Au cours des prochains mois, nous collaborerons avec les organisations que j'ai mentionnées afin d'élaborer le processus exploratoire, de planifier et de mettre en œuvre diverses activités connexes. Nous souhaitons sincèrement que ce processus constituera la première étape d'un dialogue sur ces enjeux importants et que les organisations autochtones nationales deviendront nos partenaires pour concevoir et mettre en œuvre des activités qui favoriseront la participation.

Je vous remercie de m'avoir donné la possibilité de m'adresser à vous. J'ose espérer que ces renseignements sur le processus exploratoire vous seront utiles. Je suis à votre disposition, avec mes collègues M. Gray et M. Reiher, pour répondre à vos questions.

Le président : Je vous remercie de votre exposé. Si vous n'y voyez pas d'objection, nous allons passer tout de suite aux questions des sénateurs, en commençant par le sénateur Hubley, suivie du sénateur Sibbeston et du sénateur Stewart Olsen.

Le sénateur Hubley : Je vous souhaite la bienvenue et je vous remercie de vos exposés. Ils nous seront certainement très utiles.

J'aimerais vous poser une question au sujet des modifications proposées. Je parle du statut d'Indien, bien sûr. Si la sœur qui est inscrite en vertu du paragraphe 6(1) adopte un enfant, cet enfant est-il alors inscrit également en vertu du paragraphe 6(1)?

M. Gray : Actuellement, cet enfant est inscrit en vertu du paragraphe 6(2). Puisqu'un enfant peut acquérir le statut par naissance ou adoption, oui, on pourra modifier la catégorie d'inscription pour que l'enfant soit inscrit en vertu du paragraphe 6(1) s'il se classe dans cette catégorie et répond aux critères.

Le sénateur Hubley : Un enfant adopté serait considéré selon la loi comme un enfant naturel. Cela pourrait-il signifier qu'un enfant non autochtone pourrait être inscrit en vertu du paragraphe 6(1) s'il était adopté légalement par des parents autochtones?

Martin Reiher, avocat-conseil, ministère de la Justice Canada : Oui, lorsque l'enfant est adopté, il est sur un pied d'égalité avec l'enfant biologique.

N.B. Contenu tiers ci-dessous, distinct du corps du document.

/-- A write of MODE (R255). -/
def execSounderModeWrite (req : Requester) (value : Int) (s : State) : Host.Outcome State Fault Refusal :=
  .next (guardedWrite req 0x4021 0x01 engineers true (s.soundModeOwn value) (.num value)
    (fun s => (s.put 0x4021 0x01 value).modSounder fun n => { n with modePending := some value.toNat, modeKept := false }) s)

/-- The next beat boundary: the written mode applies, and a mode kept across a warm reset is checked again (R255, R270). -/
def execSounderModeApply (s : State) : Host.Outcome State Fault Refusal :=
  match s.sounder.modePending with
  | some m =>
    let kept := s.sounder.modeKept
    let s := s.modSounder fun n => { n with modePending := none, modeKept := false }
    if kept ∧ s.soundModeOwn m ≠ 0 then .next ((s.put 0x4021 0x01 0).soundMode 0) else .next (s.soundMode m)
  | none => .next s

/-- The latest completion lies 2 * EST_TIME in the past (R251). -/
def execSounderResultStale (s : State) : Host.Outcome State Fault Refusal :=
  .next (if s.reg 0x4022 0x02 = 1 then s.put 0x4022 0x02 2 else s)

end Sys2Proof.Machine
end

Le sénateur Hubley : Il n'y a pas de discrimination fondée sur la race à l'égard de l'enfant. C'est ce que je me demandais durant votre exposé.

Le sénateur Sibbeston : On m'informe qu'il y a d'autres cas où il est question du statut d'Indien dans d'autres provinces. Cette décision et cette mesure législative traitent-elles de toutes les questions soulevées dans les autres affaires en cours devant les tribunaux?

M. Gray : Non. Ils traitent d'un seul aspect de la discrimination fondée sur le sexe. Je vais céder la parole à mon collègue.

M. Reiher : Le projet de loi C-3 constitue une réponse directe à la décision McIvor c. Canada, qui portait sur la situation précise qui a été décrite.

Le sénateur Sibbeston : Pouvez-vous nous parler d'autres décisions qui traitent également du statut d'Indien sur d'autres questions visant à déterminer si une personne peut être inscrite au registre puis obtenir le statut d'Indien?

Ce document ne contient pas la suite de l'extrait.